- _Task details_
Please copy out all the data. Every detail stays the same.

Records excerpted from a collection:
================================
@[simp] theorem State.pending_setTag (s : State) (g : Nat) (b : Bool) : (s.setTag g b).pending = s.pending := rfl
@[simp] theorem State.tick_setTag (s : State) (g : Nat) (b : Bool) : (s.setTag g b).tick = s.tick := rfl
@[simp] theorem State.ts_setTag (s : State) (g : Nat) (b : Bool) : (s.setTag g b).ts = s.ts := rfl
@[simp] theorem State.free_setTag (s : State) (g : Nat) (b : Bool) : (s.setTag g b).free = s.free := rfl
@[simp] theorem State.regs_setTag (s : State) (g : Nat) (b : Bool) : (s.setTag g b).regs = s.regs := rfl
@[simp] theorem State.hold_setTag (s : State) (g : Nat) (b : Bool) : (s.setTag g b).hold = s.hold := rfl
@[simp] theorem State.mem_setTag (s : State) (g : Nat) (b : Bool) : (s.setTag g b).mem = s.mem := rfl
@[simp] theorem State.lanes_setTag (s : State) (g : Nat) (b : Bool) : (s.setTag g b).lanes = s.lanes := rfl
@[simp] theorem State.fcs_setTag (s : State) (g : Nat) (b : Bool) : (s.setTag g b).fcs = s.fcs := rfl
@[simp] theorem State.slots_setTag (s : State) (g : Nat) (b : Bool) : (s.setTag g b).slots = s.slots := rfl
@[simp] theorem State.cmps_setTag (s : State) (g : Nat) (b : Bool) : (s.setTag g b).cmps = s.cmps := rfl
@[simp] theorem State.tripOut_setTag (s : State) (g : Nat) (b : Bool) : (s.setTag g b).tripOut = s.tripOut := rfl
@[simp] theorem State.staged_setTag (s : State) (g : Nat) (b : Bool) : (s.setTag g b).staged = s.staged := rfl
@[simp] theorem State.pwms_setTag (s : State) (g : Nat) (b : Bool) : (s.setTag g b).pwms = s.pwms := rfl
@[simp] theorem State.towIn_setTag (s : State) (g : Nat) (b : Bool) : (s.setTag g b).towIn = s.towIn := rfl
@[simp] theorem State.towOut_setTag (s : State) (g : Nat) (b : Bool) : (s.setTag g b).towOut = s.towOut := rfl
@[simp] theorem State.safePinExt_setTag (s : State) (g : Nat) (b : Bool) : (s.setTag g b).safePinExt = s.safePinExt := rfl
@[simp] theorem State.safeDriven_setTag (s : State) (g : Nat) (b : Bool) : (s.setTag g b).safeDriven = s.safeDriven := rfl
@[simp] theorem State.irq_setTag (s : State) (g : Nat) (b : Bool) : (s.setTag g b).irq = s.irq := rfl
@[simp] theorem State.hubq_setTag (s : State) (g : Nat) (b : Bool) : (s.setTag g b).hubq = s.hubq := rfl
@[simp] theorem State.banks_setTag (s : State) (g : Nat) (b : Bool) : (s.setTag g b).banks = s.banks := rfl
@[simp] theorem State.cs_setTag (s : State) (g : Nat) (b : Bool) : (s.setTag g b).cs = s.cs := rfl
@[simp] theorem State.adcs_setTag (s : State) (g : Nat) (b : Bool) : (s.setTag g b).adcs = s.adcs := rfl
@[simp] theorem State.ports_setTag (s : State) (g : Nat) (b : Bool) : (s.setTag g b).ports = s.ports := rfl
@[simp] theorem State.keep_setTag (s : State) (g : Nat) (b : Bool) : (s.setTag g b).keep = s.keep := rfl
@[simp] theorem State.out_setTag (s : State) (g : Nat) (b : Bool) : (s.setTag g b).out = s.out := rfl
@[simp] theorem State.evtRise_setTag (s : State) (g : Nat) (b : Bool) : (s.setTag g b).evtRise = s.evtRise := rfl
@[simp] theorem State.wears_setTag (s : State) (g : Nat) (b : Bool) : (s.setTag g b).wears = s.wears := rfl
@[simp] theorem State.ecc_setTag (s : State) (g : Nat) (b : Bool) : (s.setTag g b).ecc = s.ecc := rfl
@[simp] theorem State.resv_setTag (s : State) (g : Nat) (b : Bool) : (s.setTag g b).resv = s.resv := rfl
@[simp] theorem State.slewNext_setTag (s : State) (g : Nat) (b : Bool) : (s.setTag g b).slewNext = s.slewNext := rfl
@[simp] theorem State.syncDue_setTag (s : State) (g : Nat) (b : Bool) : (s.setTag g b).syncDue = s.syncDue := rfl
@[simp] theorem State.syncOut_setTag (s : State) (g : Nat) (b : Bool) : (s.setTag g b).syncOut = s.syncOut := rfl
@[simp] theorem State.alarms_setTag (s : State) (g : Nat) (b : Bool) : (s.setTag g b).alarms = s.alarms := rfl
@[simp] theorem State.dropped_setTag (s : State) (g : Nat) (b : Bool) : (s.setTag g b).dropped = s.dropped := rfl
@[simp] theorem State.scrub_setTag (s : State) (g : Nat) (b : Bool) : (s.setTag g b).scrub = s.scrub := rfl
@[simp] theorem State.imgFill_setTag (s : State) (g : Nat) (b : Bool) : (s.setTag g b).imgFill = s.imgFill := rfl
@[simp] theorem State.rel_setTag (s : State) (g : Nat) (b : Bool) : (s.setTag g b).rel = s.rel := rfl
@[simp] theorem State.dmas_setTag (s : State) (g : Nat) (b : Bool) : (s.setTag g b).dmas = s.dmas := rfl
@[simp] theorem State.dmaHold_setTag (s : State) (g : Nat) (b : Bool) : (s.setTag g b).dmaHold = s.dmaHold := rfl
@[simp] theorem State.mcs_setTag (s : State) (g : Nat) (b : Bool) : (s.setTag g b).mcs = s.mcs := rfl
@[simp] theorem State.cores_setTag (s : State) (g : Nat) (b : Bool) : (s.setTag g b).cores = s.cores := rfl
@[simp] theorem State.dmaFree_setTag (s : State) (g : Nat) (b : Bool) : (s.setTag g b).dmaFree = s.dmaFree := rfl
@[simp] theorem State.pwr_setTag (s : State) (g : Nat) (b : Bool) : (s.setTag g b).pwr = s.pwr := rfl
@[simp] theorem State.rings_setTag (s : State) (g : Nat) (b : Bool) : (s.setTag g b).rings = s.rings := rfl
@[simp] theorem State.outFell_setTag (s : State) (g : Nat) (b : Bool) : (s.setTag g b).outFell = s.outFell := rfl
@[simp] theorem State.latchTick_setTag (s : State) (g : Nat) (b : Bool) : (s.setTag g b).latchTick = s.latchTick := rfl
@[simp] theorem State.towRx_setTag (s : State) (g : Nat) (b : Bool) : (s.setTag g b).towRx = s.towRx := rfl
================================
- _The completed task_
@[simp] theorem State.pending_setTag (s : State) (g : Nat) (b : Bool) : (s.setTag g b).pending = s.pending := rfl
@[simp] theorem State.tick_setTag (s : State) (g : Nat) (b : Bool) : (s.setTag g b).tick = s.tick := rfl
@[simp] theorem State.ts_setTag (s : State) (g : Nat) (b : Bool) : (s.setTag g b).ts = s.ts := rfl
@[simp] theorem State.free_setTag (s : State) (g : Nat) (b : Bool) : (s.setTag g b).free = s.free := rfl
@[simp] theorem State.regs_setTag (s : State) (g : Nat) (b : Bool) : (s.setTag g b).regs = s.regs := rfl
@[simp] theorem State.hold_setTag (s : State) (g : Nat) (b : Bool) : (s.setTag g b).hold = s.hold := rfl
@[simp] theorem State.mem_setTag (s : State) (g : Nat) (b : Bool) : (s.setTag g b).mem = s.mem := rfl
@[simp] theorem State.lanes_setTag (s : State) (g : Nat) (b : Bool) : (s.setTag g b).lanes = s.lanes := rfl
@[simp] theorem State.fcs_setTag (s : State) (g : Nat) (b : Bool) : (s.setTag g b).fcs = s.fcs := rfl
@[simp] theorem State.slots_setTag (s : State) (g : Nat) (b : Bool) : (s.setTag g b).slots = s.slots := rfl
@[simp] theorem State.cmps_setTag (s : State) (g : Nat) (b : Bool) : (s.setTag g b).cmps = s.cmps := rfl
@[simp] theorem State.tripOut_setTag (s : State) (g : Nat) (b : Bool) : (s.setTag g b).tripOut = s.tripOut := rfl
@[simp] theorem State.staged_setTag (s : State) (g : Nat) (b : Bool) : (s.setTag g b).staged = s.staged := rfl
@[simp] theorem State.pwms_setTag (s : State) (g : Nat) (b : Bool) : (s.setTag g b).pwms = s.pwms := rfl
@[simp] theorem State.towIn_setTag (s : State) (g : Nat) (b : Bool) : (s.setTag g b).towIn = s.towIn := rfl
@[simp] theorem State.towOut_setTag (s : State) (g : Nat) (b : Bool) : (s.setTag g b).towOut = s.towOut := rfl
@[simp] theorem State.safePinExt_setTag (s : State) (g : Nat) (b : Bool) : (s.setTag g b).safePinExt = s.safePinExt := rfl
@[simp] theorem State.safeDriven_setTag (s : State) (g : Nat) (b : Bool) : (s.setTag g b).safeDriven = s.safeDriven := rfl
@[simp] theorem State.irq_setTag (s : State) (g : Nat) (b : Bool) : (s.setTag g b).irq = s.irq := rfl
@[simp] theorem State.hubq_setTag (s : State) (g : Nat) (b : Bool) : (s.setTag g b).hubq = s.hubq := rfl
@[simp] theorem State.banks_setTag (s : State) (g : Nat) (b : Bool) : (s.setTag g b).banks = s.banks := rfl
@[simp] theorem State.cs_setTag (s : State) (g : Nat) (b : Bool) : (s.setTag g b).cs = s.cs := rfl
@[simp] theorem State.adcs_setTag (s : State) (g : Nat) (b : Bool) : (s.setTag g b).adcs = s.adcs := rfl
@[simp] theorem State.ports_setTag (s : State) (g : Nat) (b : Bool) : (s.setTag g b).ports = s.ports := rfl
@[simp] theorem State.keep_setTag (s : State) (g : Nat) (b : Bool) : (s.setTag g b).keep = s.keep := rfl
@[simp] theorem State.out_setTag (s : State) (g : Nat) (b : Bool) : (s.setTag g b).out = s.out := rfl
@[simp] theorem State.evtRise_setTag (s : State) (g : Nat) (b : Bool) : (s.setTag g b).evtRise = s.evtRise := rfl
@[simp] theorem State.wears_setTag (s : State) (g : Nat) (b : Bool) : (s.setTag g b).wears = s.wears := rfl
@[simp] theorem State.ecc_setTag (s : State) (g : Nat) (b : Bool) : (s.setTag g b).ecc = s.ecc := rfl
@[simp] theorem State.resv_setTag (s : State) (g : Nat) (b : Bool) : (s.setTag g b).resv = s.resv := rfl
@[simp] theorem State.slewNext_setTag (s : State) (g : Nat) (b : Bool) : (s.setTag g b).slewNext = s.slewNext := rfl
@[simp] theorem State.syncDue_setTag (s : State) (g : Nat) (b : Bool) : (s.setTag g b).syncDue = s.syncDue := rfl
@[simp] theorem State.syncOut_setTag (s : State) (g : Nat) (b : Bool) : (s.setTag g b).syncOut = s.syncOut := rfl
@[simp] theorem State.alarms_setTag (s : State) (g : Nat) (b : Bool) : (s.setTag g b).alarms = s.alarms := rfl
@[simp] theorem State.dropped_setTag (s : State) (g : Nat) (b : Bool) : (s.setTag g b).dropped = s.dropped := rfl
@[simp] theorem State.scrub_setTag (s : State) (g : Nat) (b : Bool) : (s.setTag g b).scrub = s.scrub := rfl
@[simp] theorem State.imgFill_setTag (s : State) (g : Nat) (b : Bool) : (s.setTag g b).imgFill = s.imgFill := rfl
@[simp] theorem State.rel_setTag (s : State) (g : Nat) (b : Bool) : (s.setTag g b).rel = s.rel := rfl
@[simp] theorem State.dmas_setTag (s : State) (g : Nat) (b : Bool) : (s.setTag g b).dmas = s.dmas := rfl
@[simp] theorem State.dmaHold_setTag (s : State) (g : Nat) (b : Bool) : (s.setTag g b).dmaHold = s.dmaHold := rfl
@[simp] theorem State.mcs_setTag (s : State) (g : Nat) (b : Bool) : (s.setTag g b).mcs = s.mcs := rfl
@[simp] theorem State.cores_setTag (s : State) (g : Nat) (b : Bool) : (s.setTag g b).cores = s.cores := rfl
@[simp] theorem State.dmaFree_setTag (s : State) (g : Nat) (b : Bool) : (s.setTag g b).dmaFree = s.dmaFree := rfl
@[simp] theorem State.pwr_setTag (s : State) (g : Nat) (b : Bool) : (s.setTag g b).pwr = s.pwr := rfl
@[simp] theorem State.rings_setTag (s : State) (g : Nat) (b : Bool) : (s.setTag g b).rings = s.rings := rfl
@[simp] theorem State.outFell_setTag (s : State) (g : Nat) (b : Bool) : (s.setTag g b).outFell = s.outFell := rfl
@[simp] theorem State.latchTick_setTag (s : State) (g : Nat) (b : Bool) : (s.setTag g b).latchTick = s.latchTick := rfl
@[simp] theorem State.towRx_setTag (s : State) (g : Nat) (b : Bool) : (s.setTag g b).towRx = s.towRx := rfl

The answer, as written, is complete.